Semantically Annotated Web Forms

Specification Metadata
This version:
https://dashlane.github.io/SAWF/
Author:
Daniel Glazman (Dashlane)
Source:
https://github.com/Dashlane/SAWF
Issue Tracking:
https://github.com/Dashlane/SAWF/issues

Abstract

Dashlane is an application that aims at fixing the UX of the Internet. On the Web, it must interact with Web pages to detect and recognize the forms included in Web pages.This document contains a set of guidelines for Web authors to help Dashlane - and the whole ecosystem of browser Web Extensions with it - interact better with their Web site.

Status of this document

Dashlane authored the present document of "Best Practices" thinking at the whole industry of Web Extensions interacting with a Web page, including our competitors. Please follow the link "Issue Tracking" in the header of this document to submit feedback.

1. Forms

1.1. The form element

There are, semantically speaking, many types of forms on the Web. Here is a short list of different forms a user hits on a daily basis:

Most of these forms do materialize as a <form> element in the markup of their Web page host but not always.

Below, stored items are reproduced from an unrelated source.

/-- PICK, ADDBACK and WSTREAM (R119, R169, R174, R180, R184): sectors of a row to the output buffer or the local buffer; a
stored sector and a local-buffer sector added and written back; both rows of the pair written from zeros or the local
buffer. SQSUM, SEND and RECV (R27, R119, R152-R154, R170): one sector of squares for each position; a message launched on
its path, or queued for the relay; a mailbox slot moved to the local buffer and emptied, or poisoned zeros with 0x8016. -/
def Obligations.MicroMemory : Prop :=
  (∀ (s : State) (u : Fin 8192) (r : PhraseRun) (w : Nat),
    ∀ x, x = xreg s u (bits w 57 54) → ∀ xc, xc = xreg s u (bits w 53 50) → ∀ m, m = min (bits w 45 43 + 1) (64 - xc) →
    (MicroClean 0x13 128 u r w s → rowInRange x = true → xc ≤ 63 → ∀ (inner : Nat) (fs : List BitFlip),
      (bit w 42 = false → ∃ t, exec (.pick u inner fs) s = .next t ∧ ∃ xs, xs.length = bits w 45 43 + 1 ∧
        (∀ j, j < m → xs.getD j .zero = (unitReads u (x % 65536 % 2) (x % 65536 / 2) fs m xc 0 s).1.getD j .zero) ∧
        (∀ j, m ≤ j → j < bits w 45 43 + 1 → xs.getD j .zero = .poisoned) ∧
        (unit t u).run = some (advancePc 128 { r with
          pendingOut := r.pendingOut ++ (gatherTags (xreg s u (bits w 49 46) % 2 ^ 24) 0 xs).map (ofRun r) }) ∧
        (∀ k, k ≠ u.val → unit t k = unit s k) ∧ (unit t u).lb = (unit s u).lb ∧
        t = { s with near.units := t.near.units, dram := t.dram }) ∧
      (bit w 42 = true → Memory.wf (unit s u).lb = true → (chan s (u.val / 16)).failed = false →
        ∃ t, exec (.pick u inner fs) s = .next t ∧ (unit t u).run = some (advancePc 128 r) ∧
          (∀ j, j < m → lbSector (unit t u) ((bits w 41 34 + j) % 256) =
            (asStored fs (sectorOf (u.val / 16) (2 * (u.val % 16) + x % 65536 % 2) (x % 65536 / 2) (xc + j)) j s).sector) ∧
          (∀ k, k ≠ u.val → unit t k = unit s k) ∧ t = { s with near.units := t.near.units, dram := t.dram })) ∧
    (MicroClean 0x14 128 u r w s → rowInRange x = true → xc ≤ 63 →
      Inv s → (chan s (u.val / 16)).failed = false →
        ∀ (inner : Nat) (fs : List BitFlip), ∃ t, exec (.addback u inner fs) s = .next t ∧
        ∀ n, n = sectorOf (u.val / 16) (2 * (u.val % 16) + x % 65536 % 2) (x % 65536 / 2) xc →
          ∀ y, y = (asStored fs n 0 s).sector →
          sectorAt t n = (if y.poison || (lbSector (unit s u) (bits w 49 42)).poison then .poisoned else
            { data := addSectors (bits w 41 40) (bits w 1 0) y.data (lbSector (unit s u) (bits w 49 42)).data
              poison := false }) ∧
          (unit t u).run = some (advancePc 128 r) ∧ (∀ k, k ≠ u.val → unit t k = unit s k) ∧
          ∀ j, j ≠ n → storedData t j = storedData s j ∧ storedChecks t j = storedChecks s j) ∧
    (MicroClean 0x15 128 u r w s → xreg s u 1 % 32768 < 20480 → rowOpen s u 0 (xreg s u 1 % 32768) = true →
      rowOpen s u 1 (xreg s u 1 % 32768) = true → Inv s → (chan s (u.val / 16)).failed = false →
      ∃ t, exec (.wstream u) s = .next t ∧
        (∀ bb k, bb < 2 → k < 64 →
          sectorAt t (sectorOf (u.val / 16) (2 * (u.val % 16) + bb) (xreg s u 1 % 32768) k) =
            if bit w 53 = false then .zero
            else if (lbSector (unit s u) ((bits w 52 45 + (64 * bb + k)) % 256)).poison then .poisoned
            else lbSector (unit s u) ((bits w 52 45 + (64 * bb + k)) % 256)) ∧
        (∀ k, k ≠ u.val → unit t k = unit s k) ∧ (∀ k, k ≠ u.val / 16 → chan t k = chan s k)) ∧
    (MicroClean 0x13 128 u r w s → rowInRange x = false ∨ 63 < xc →
      ∀ (inner : Nat) (fs : List BitFlip), ∃ t, exec (.pick u inner fs) s = .next t ∧
      (unit t u).status.code ≠ 0 ∧ t.dram = s.dram) ∧
    (MicroClean 0x14 128 u r w s → rowInRange x = false ∨ 63 < xc →
      ∀ (inner : Nat) (fs : List BitFlip), ∃ t, exec (.addback u inner fs) s = .next t ∧
      (unit t u).status.code ≠ 0 ∧ t.dram = s.dram) ∧
    (MicroClean 0x15 128 u r w s → 20480 ≤ xreg s u 1 % 32768 → ∃ t, exec (.wstream u) s = .next t ∧
      (unit t u).status.code ≠ 0 ∧ t.dram = s.dram)) ∧
  (∀ (s : State) (u : Fin 8192) (r : PhraseRun) (w : Nat),
    (MicroClean 0x20 8 u r w s → bits w 53 52 = (unit s u).log2k → ∃ t, exec (.sqsum u) s = .next t ∧ OnlyUnit u s t ∧
      unit t u = { unit s u with run := some (advancePc 8 { r with
        pendingOut := r.pendingOut ++ (List.range (2 ^ bits w 53 52)).map fun p => ofRun r
          { tag := tagOf 4 p
            sector := wideSector
              [(squareSum (unit s u) s.spread.units (xreg s u 13) (2 ^ bits w 53 52) p (xreg s u (bits w 57 54))).narrow]
              (squareSum (unit s u) s.spread.units (xreg s u 13) (2 ^ bits w 53 52) p (xreg s u (bits w 57 54))).poison } }) }) ∧
    (MicroClean 0x20 8 u r w s → bits w 53 52 ≠ (unit s u).log2k → ∃ t, exec (.sqsum u) s = .next t ∧
      (unit t u).status.code ≠ 0 ∧ ∃ os, os.length = 2 ^ bits w 53 52 ∧ (∀ o, o ∈ os → o.sector.poison = true) ∧
        (unit t u).run = some (advancePc 8 { r with pendingOut := r.pendingOut ++ os })) ∧
    (MicroClean 0x21 (bits w 43 41 + 1) u r w s → ∀ p, p = choosePath r (u.val % 1024) (16 * bits w 57 52 + bits w 51 48) →
      ∃ m : Message, m.dest = 16 * bits w 57 52 + bits w 51 48 ∧
      m.src = u.val % 1024 ∧ m.slot = bits w 47 44 ∧ m.words.length = bits w 43 41 ∧
      m.poison = lbMarked (unit s u) (32 * bits w 40 33) (8 * bits w 43 41) ∧
      (∀ i, i < bits w 43 41 → m.words.getD i 0 = memQuad (unit s u).lb ((32 * bits w 40 33 + 8 * i) % 8192)) ∧
      (p ≠ .relay → ∃ t, exec (.send u) s = .next t ∧
        t.near.flights = s.near.flights ++ [{ tile := u.val / 1024, message := m, path := p }] ∧
        unit t u = { unit s u with
          status.poisonSeen := (unit s u).status.poisonSeen || m.poison
          run := some (advancePc (bits w 43 41 + 1) { r with paths := tabPut r.paths m.dest p }) } ∧
        (∀ k, k ≠ u.val → unit t k = unit s k) ∧
        t = { s with near.units := t.near.units, near.flights := t.near.flights }) ∧
      (p = .relay → (unit s u).relay.length < 8 → ∃ t, exec (.send u) s = .next t ∧ OnlyUnit u s t ∧
        unit t u = { unit s u with
          relay := (unit s u).relay ++ [m]
          status.poisonSeen := (unit s u).status.poisonSeen || m.poison
          run := some (advancePc (bits w 43 41 + 1) { r with paths := tabPut r.paths m.dest .relay }) }) ∧
      (p = .relay → 8 ≤ (unit s u).relay.length → ∃ t, exec (.send u) s = .next t ∧
        (unit t u).relay = (unit s u).relay ∧ (unit t u).status.code ≠ 0 ∧ t.near.flights = s.near.flights)) ∧
    (MicroClean 0x22 2 u r w s → ∀ m, m = tabGet {} (unit s u).mail (bits w 57 54) →
      (m.valid = true → ∃ t, exec (.recv u) s = .next t ∧
        OnlyUnit u s t ∧ (unit t u).run = some (advancePc 2 r) ∧
        tabGet {} (unit t u).mail (bits w 57 54) = { m with valid := false } ∧
        (∀ k, k ≠ bits w 57 54 → tabGet {} (unit t u).mail k = tabGet {} (unit s u).mail k) ∧
        (unit t u).status.poisonSeen = ((unit s u).status.poisonSeen || m.poison) ∧
        (Memory.wf (unit s u).lb = true → ∀ j, j < 2 → lbSector (unit t u) ((bits w 53 46 + j) % 256) =
          { data := m.data.extractLsb' (256 * j) 256, poison := m.poison })) ∧
      (m.valid = false → ∃ t, exec (.recv u) s = .next t ∧
        (unit t u).status.code ≠ 0 ∧ (unit t u).run = some (advancePc 2 r) ∧
        (Memory.wf (unit s u).lb = true → ∀ j, j < 2 → lbSector (unit t u) ((bits w 53 46 + j) % 256) = .poisoned) ∧
        (∀ k, k ≠ u.val → unit t k = unit s k))))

Avoid, unless absolutely necessary, form field elements having no enclosing <form> elements.

Detection of the typology of a form requires, if there is no enclosing <form> element, to find the deepest common ancestor of geographically aggregated form field elements and to use it as a form. This is expensive, error-prone, and too often semantically wrong.

1.2. The data-form-type attribute for form elements

A number of [html] or [WAI-ARIA-1.1] attributes carried by <form> elements can hold human- or machine-readable information that go beyond purely programmatic or stylistic data. For instance:

To determine the type, semantically speaking, of a given Web form, a code (for instance living inside a [WebExtension]) has no other choice than trying to read and understand these arbitrary human- or machine-readable data. This is doable but remains extremely expensive, error-prone and, all in all, an educated guess.

We are then suggesting a new attribute compatible with the [html] specification: the data-form-type attribute.

Add a data-form-type attribute to all your forms

The data-form-type attribute carries type information about the form carrying the attribute. It is an unordered list of comma-separated case-insensitive values. Its default value is "other". The valid values for this attribute are:

Additionnally, the step value should be added to the data-form-type attribute if the current form is only one step in a multi-form unique process, and the final value should be added alongside the step value if the current form is the last step in a multi-form unique process.

The billing value represents a form allowing the user to enter a billing address.

The change_password value represents a form allowing the user to change his/her credentials for the current Web page/Web site.

The contact value represents a form allowing to contact the editors of a Web page/Web site and/or provide feedback.

The final extra value should be added to other values if the current form is the last step in a multi-form process where all forms have the same data-form-type  (except final value).

The forgot_password value represents a form allowing a user to retrieve his/her current credentials for the current Web page/Web site.

The identity value represents a form allowing a user to provide identity details (ID, passport or more general information like name, birthdate, etc) outside of another form type (eg. register or contact) to the current Web page/Web form.

The login value represents a form allowing a user to authenticate himself/herself on a given Web page/Web site, providng credentials.

The newsletter value represents a form allowing a user to suscribe to or unsubscribe from a newsletter sent by email.

The other value is used when no other value of the data-form-type attribute can accurately represent the form.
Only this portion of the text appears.